• _REQUIREMENT_
Lines with the word "Result" in them are the ones to copy from the records.

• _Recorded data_
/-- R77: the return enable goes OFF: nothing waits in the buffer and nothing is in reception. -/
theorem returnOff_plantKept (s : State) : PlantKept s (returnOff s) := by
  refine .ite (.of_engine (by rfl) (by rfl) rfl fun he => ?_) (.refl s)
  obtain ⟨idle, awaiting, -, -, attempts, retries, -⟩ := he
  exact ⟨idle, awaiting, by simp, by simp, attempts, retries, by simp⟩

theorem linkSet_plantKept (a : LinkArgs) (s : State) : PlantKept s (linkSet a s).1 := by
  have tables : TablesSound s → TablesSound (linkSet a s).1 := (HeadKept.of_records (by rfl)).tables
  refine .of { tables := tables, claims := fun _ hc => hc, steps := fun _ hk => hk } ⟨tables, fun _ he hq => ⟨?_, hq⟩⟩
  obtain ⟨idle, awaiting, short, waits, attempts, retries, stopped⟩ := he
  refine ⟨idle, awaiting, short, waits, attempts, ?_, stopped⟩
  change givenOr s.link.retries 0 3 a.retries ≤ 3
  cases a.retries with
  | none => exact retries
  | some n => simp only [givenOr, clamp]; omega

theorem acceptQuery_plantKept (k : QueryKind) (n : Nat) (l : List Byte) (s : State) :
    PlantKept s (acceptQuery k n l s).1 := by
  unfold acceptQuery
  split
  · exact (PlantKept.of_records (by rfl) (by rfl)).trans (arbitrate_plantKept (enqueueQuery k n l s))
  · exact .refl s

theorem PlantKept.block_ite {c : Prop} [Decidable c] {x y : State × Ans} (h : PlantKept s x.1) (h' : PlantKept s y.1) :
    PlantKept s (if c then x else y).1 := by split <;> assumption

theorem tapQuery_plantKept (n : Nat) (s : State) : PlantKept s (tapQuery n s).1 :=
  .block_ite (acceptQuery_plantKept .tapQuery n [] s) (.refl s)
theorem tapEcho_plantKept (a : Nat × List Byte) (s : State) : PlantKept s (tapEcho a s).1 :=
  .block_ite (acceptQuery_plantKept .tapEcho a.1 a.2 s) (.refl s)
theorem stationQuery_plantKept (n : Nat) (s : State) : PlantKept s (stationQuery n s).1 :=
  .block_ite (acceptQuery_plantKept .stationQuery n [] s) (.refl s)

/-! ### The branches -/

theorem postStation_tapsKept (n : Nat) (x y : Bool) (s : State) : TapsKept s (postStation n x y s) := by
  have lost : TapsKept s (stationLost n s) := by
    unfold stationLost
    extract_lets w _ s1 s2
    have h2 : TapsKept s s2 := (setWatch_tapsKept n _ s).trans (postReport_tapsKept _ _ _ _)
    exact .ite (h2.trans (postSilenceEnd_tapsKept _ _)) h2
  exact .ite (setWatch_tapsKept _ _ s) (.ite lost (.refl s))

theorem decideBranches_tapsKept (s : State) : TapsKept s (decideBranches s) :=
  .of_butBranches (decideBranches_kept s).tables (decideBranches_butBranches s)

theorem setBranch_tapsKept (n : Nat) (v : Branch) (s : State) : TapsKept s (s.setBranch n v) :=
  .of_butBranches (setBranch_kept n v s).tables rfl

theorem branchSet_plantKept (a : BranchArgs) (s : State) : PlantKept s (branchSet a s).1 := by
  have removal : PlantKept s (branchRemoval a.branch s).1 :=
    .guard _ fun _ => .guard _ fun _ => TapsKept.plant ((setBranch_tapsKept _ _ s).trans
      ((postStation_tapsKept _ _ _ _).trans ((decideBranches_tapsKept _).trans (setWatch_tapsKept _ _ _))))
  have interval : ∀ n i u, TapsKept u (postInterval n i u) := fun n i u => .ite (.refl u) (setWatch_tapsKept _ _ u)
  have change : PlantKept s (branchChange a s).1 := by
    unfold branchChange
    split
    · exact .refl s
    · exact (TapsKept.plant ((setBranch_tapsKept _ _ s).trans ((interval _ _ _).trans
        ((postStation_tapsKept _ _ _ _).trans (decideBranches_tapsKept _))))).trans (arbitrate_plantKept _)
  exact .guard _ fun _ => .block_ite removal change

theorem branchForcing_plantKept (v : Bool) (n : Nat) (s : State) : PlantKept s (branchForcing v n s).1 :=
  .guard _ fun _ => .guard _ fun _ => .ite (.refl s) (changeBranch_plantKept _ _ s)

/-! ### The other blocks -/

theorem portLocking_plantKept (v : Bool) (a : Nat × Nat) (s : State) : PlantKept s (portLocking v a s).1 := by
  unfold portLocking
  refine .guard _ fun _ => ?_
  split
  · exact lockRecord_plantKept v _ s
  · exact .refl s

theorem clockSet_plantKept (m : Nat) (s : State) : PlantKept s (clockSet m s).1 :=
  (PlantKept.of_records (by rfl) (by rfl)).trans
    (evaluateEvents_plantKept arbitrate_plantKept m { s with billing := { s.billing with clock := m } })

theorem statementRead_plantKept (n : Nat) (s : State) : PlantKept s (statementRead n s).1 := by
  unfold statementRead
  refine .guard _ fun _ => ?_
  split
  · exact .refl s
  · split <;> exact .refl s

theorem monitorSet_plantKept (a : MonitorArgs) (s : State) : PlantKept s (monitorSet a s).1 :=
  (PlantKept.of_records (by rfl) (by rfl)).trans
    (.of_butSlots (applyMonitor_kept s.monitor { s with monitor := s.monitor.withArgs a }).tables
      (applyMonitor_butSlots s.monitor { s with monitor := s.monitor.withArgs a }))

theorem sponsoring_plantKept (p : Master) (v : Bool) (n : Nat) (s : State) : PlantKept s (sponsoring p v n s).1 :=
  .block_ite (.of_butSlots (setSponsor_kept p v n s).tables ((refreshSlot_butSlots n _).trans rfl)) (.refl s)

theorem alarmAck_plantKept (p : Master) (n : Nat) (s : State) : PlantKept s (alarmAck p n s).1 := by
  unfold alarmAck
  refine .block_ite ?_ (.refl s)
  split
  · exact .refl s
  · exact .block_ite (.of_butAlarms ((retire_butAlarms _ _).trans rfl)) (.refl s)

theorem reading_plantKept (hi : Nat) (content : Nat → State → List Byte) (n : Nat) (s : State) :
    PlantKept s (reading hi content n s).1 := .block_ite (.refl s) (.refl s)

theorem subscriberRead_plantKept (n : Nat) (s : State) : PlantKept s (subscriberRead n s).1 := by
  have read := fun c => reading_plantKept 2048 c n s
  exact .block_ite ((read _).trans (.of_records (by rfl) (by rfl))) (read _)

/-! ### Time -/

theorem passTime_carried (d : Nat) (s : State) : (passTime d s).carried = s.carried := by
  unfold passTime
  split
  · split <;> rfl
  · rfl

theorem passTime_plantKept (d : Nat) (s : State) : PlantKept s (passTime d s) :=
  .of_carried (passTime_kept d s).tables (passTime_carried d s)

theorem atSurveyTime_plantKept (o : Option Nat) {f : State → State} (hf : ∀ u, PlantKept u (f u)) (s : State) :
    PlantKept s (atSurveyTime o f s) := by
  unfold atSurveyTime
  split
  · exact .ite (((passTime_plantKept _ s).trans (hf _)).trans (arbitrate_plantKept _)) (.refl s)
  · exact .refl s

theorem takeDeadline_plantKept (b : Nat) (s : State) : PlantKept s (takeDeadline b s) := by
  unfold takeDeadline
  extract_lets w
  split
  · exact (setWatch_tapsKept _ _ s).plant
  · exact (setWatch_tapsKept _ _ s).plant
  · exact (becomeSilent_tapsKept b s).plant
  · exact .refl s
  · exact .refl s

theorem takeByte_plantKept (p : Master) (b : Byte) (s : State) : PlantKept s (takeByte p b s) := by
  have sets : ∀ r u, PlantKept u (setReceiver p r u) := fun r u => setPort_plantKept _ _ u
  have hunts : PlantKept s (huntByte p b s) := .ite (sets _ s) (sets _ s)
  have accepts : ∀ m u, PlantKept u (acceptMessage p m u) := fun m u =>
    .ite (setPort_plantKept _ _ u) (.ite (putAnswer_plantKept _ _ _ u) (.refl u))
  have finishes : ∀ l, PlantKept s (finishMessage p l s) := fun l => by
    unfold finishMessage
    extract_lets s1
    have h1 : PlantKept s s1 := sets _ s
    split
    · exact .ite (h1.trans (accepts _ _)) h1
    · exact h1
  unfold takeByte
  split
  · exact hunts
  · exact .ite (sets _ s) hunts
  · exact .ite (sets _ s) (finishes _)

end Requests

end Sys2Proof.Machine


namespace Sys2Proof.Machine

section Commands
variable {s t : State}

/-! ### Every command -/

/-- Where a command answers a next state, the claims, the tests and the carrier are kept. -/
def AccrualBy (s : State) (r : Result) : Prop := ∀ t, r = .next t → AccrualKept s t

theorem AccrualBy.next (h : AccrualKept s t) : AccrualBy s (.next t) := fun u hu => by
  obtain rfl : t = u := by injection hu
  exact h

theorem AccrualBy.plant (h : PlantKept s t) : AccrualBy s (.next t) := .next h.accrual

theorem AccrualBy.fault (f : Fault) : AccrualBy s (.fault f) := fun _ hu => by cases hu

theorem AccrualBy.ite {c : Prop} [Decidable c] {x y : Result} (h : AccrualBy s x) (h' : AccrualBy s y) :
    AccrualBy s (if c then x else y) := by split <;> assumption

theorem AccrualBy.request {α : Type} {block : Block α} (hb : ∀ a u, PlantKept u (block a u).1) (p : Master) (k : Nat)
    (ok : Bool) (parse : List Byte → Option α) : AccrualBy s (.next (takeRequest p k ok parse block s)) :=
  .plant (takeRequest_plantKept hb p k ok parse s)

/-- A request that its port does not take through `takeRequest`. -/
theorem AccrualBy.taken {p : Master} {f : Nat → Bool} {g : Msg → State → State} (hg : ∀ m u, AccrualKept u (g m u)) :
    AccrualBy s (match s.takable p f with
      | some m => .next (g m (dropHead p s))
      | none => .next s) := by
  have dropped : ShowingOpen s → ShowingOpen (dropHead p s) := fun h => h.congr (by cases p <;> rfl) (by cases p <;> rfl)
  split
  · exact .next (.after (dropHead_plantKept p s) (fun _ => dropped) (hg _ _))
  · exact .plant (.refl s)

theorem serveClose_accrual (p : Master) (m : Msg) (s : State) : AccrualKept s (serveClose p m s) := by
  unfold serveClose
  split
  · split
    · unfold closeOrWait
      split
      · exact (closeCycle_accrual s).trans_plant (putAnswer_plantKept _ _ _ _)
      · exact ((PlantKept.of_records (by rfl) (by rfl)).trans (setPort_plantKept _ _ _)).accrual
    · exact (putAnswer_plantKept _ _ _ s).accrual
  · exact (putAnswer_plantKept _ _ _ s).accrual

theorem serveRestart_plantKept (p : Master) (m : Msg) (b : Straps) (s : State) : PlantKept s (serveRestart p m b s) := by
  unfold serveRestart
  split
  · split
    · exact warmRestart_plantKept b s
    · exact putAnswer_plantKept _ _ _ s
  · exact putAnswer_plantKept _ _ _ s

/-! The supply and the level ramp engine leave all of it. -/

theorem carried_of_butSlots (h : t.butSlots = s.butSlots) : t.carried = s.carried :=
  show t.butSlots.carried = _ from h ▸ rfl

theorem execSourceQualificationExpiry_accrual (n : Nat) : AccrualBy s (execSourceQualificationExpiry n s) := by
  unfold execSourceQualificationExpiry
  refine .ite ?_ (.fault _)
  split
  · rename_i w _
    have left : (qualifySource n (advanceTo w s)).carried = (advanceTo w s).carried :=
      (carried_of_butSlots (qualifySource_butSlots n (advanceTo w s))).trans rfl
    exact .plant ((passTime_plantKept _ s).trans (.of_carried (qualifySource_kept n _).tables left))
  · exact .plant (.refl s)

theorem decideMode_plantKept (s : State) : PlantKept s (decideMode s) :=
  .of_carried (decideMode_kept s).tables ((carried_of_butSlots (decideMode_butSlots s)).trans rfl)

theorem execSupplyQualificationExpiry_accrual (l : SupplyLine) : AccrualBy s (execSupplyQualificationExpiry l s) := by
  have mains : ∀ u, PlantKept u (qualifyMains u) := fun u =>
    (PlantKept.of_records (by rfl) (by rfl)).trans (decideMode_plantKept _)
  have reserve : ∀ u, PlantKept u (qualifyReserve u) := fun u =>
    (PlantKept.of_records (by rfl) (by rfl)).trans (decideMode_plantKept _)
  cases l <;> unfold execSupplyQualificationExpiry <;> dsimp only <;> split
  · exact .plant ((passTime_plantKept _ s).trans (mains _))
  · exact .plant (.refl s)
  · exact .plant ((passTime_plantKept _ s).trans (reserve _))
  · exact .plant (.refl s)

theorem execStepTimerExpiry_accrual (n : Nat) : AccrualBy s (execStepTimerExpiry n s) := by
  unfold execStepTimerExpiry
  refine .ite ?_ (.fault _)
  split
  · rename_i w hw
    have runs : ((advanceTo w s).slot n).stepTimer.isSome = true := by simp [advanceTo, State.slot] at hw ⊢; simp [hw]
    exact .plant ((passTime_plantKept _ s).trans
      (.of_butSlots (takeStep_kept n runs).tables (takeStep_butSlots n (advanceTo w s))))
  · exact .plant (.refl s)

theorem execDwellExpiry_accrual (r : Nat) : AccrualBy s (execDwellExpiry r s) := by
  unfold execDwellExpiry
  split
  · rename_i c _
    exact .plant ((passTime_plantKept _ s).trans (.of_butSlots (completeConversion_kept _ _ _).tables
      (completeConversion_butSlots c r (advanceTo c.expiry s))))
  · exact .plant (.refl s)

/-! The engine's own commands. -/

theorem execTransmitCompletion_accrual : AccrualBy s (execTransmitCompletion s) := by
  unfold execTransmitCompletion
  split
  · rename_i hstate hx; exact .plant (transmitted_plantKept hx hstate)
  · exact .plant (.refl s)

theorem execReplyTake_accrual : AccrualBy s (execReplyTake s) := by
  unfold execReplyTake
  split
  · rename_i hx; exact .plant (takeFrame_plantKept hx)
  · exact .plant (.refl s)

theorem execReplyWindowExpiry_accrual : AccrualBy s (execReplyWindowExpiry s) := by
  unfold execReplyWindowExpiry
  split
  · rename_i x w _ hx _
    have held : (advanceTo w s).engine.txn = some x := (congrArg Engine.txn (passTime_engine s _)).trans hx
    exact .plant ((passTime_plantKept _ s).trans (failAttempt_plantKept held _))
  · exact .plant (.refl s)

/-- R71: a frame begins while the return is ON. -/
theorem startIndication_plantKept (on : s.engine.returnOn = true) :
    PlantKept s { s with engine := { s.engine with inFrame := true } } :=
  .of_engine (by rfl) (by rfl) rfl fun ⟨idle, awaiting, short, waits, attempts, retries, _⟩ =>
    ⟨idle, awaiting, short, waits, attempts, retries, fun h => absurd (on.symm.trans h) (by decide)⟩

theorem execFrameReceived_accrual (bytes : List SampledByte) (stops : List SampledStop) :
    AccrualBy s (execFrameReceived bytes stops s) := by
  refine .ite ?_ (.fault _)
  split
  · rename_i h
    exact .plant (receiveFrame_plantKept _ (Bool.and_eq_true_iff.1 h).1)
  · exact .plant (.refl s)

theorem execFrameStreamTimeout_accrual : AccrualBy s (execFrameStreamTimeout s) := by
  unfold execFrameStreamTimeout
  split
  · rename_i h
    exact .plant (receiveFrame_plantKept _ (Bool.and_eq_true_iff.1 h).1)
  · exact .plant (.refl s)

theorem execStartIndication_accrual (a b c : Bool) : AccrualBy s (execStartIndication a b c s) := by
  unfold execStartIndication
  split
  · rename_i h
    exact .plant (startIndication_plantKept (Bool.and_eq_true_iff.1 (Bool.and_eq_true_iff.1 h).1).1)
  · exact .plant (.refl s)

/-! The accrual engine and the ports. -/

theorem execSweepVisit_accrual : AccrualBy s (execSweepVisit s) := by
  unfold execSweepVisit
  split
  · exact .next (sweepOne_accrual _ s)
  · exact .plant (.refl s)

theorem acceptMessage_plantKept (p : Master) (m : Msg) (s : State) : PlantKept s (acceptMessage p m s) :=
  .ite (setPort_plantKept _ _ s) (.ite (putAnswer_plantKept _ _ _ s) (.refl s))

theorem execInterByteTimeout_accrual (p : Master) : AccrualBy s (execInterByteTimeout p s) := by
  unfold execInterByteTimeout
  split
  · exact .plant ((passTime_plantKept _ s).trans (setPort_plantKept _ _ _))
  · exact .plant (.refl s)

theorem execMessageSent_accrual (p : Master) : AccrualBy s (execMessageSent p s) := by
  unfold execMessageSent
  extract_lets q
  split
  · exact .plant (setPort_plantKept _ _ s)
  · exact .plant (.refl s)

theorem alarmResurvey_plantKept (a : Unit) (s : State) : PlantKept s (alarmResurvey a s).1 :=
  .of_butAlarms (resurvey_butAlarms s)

---

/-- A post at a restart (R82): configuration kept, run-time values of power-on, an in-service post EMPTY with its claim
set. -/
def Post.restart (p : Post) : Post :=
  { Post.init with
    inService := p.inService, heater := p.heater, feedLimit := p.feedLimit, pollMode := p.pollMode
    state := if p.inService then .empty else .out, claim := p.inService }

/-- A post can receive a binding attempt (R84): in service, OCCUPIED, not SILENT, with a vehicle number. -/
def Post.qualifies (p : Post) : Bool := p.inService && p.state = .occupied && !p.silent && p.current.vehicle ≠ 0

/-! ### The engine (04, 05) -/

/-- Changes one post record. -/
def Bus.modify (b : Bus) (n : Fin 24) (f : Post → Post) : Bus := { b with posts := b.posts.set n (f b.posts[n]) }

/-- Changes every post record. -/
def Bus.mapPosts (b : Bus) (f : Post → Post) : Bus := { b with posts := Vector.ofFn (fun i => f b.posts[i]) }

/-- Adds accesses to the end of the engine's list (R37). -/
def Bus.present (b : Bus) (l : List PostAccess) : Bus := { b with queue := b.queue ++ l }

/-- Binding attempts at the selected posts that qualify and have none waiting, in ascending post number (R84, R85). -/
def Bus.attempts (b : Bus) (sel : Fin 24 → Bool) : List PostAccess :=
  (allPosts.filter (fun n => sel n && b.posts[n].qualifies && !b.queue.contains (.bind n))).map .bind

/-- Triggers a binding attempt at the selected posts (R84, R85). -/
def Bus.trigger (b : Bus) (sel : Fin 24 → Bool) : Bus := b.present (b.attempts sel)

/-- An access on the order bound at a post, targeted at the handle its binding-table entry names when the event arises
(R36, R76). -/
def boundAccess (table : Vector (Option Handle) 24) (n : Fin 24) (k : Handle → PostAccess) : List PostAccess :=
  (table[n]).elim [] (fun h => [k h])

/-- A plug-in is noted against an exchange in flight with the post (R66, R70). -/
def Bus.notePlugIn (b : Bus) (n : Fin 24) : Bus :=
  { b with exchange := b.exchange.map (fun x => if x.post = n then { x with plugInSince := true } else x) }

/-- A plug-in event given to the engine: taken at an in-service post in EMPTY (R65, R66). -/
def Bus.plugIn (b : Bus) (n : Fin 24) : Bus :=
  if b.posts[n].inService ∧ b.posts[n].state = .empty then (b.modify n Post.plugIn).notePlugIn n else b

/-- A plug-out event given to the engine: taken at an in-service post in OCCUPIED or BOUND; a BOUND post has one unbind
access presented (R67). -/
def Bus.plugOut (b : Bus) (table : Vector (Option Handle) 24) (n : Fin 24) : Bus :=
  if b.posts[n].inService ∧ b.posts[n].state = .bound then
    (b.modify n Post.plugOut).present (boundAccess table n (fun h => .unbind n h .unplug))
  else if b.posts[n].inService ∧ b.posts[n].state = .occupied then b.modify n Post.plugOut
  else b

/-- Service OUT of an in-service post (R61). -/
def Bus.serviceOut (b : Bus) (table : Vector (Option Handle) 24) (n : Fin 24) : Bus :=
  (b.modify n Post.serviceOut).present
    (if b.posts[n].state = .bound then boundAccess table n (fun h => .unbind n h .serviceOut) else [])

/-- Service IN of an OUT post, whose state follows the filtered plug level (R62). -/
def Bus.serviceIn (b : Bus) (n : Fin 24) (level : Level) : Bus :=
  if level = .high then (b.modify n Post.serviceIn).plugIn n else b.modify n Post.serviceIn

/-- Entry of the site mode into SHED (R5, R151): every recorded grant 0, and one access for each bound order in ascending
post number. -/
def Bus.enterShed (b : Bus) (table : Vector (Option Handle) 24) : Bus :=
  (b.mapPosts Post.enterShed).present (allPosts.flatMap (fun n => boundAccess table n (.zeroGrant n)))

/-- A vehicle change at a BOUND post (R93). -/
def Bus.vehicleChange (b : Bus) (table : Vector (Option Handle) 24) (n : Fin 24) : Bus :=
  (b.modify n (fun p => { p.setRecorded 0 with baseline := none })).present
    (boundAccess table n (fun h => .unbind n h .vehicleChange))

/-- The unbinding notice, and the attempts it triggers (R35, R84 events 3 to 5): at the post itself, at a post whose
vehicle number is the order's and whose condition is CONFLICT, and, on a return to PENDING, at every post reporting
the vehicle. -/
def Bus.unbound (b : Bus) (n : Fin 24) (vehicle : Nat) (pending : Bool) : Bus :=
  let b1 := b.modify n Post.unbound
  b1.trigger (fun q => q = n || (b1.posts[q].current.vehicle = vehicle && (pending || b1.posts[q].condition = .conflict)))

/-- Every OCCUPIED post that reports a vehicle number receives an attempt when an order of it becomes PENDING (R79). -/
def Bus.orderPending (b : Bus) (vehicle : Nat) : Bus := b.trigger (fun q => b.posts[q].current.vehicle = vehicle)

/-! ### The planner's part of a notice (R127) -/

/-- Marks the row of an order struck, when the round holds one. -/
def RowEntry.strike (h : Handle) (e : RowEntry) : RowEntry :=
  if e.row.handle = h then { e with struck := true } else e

• _YOUR RESPONSE_
def AccrualBy (s : State) (r : Result) : Prop := ∀ t, r = .next t → AccrualKept s t
theorem AccrualBy.ite {c : Prop} [Decidable c] {x y : Result} (h : AccrualBy s x) (h' : AccrualBy s y) :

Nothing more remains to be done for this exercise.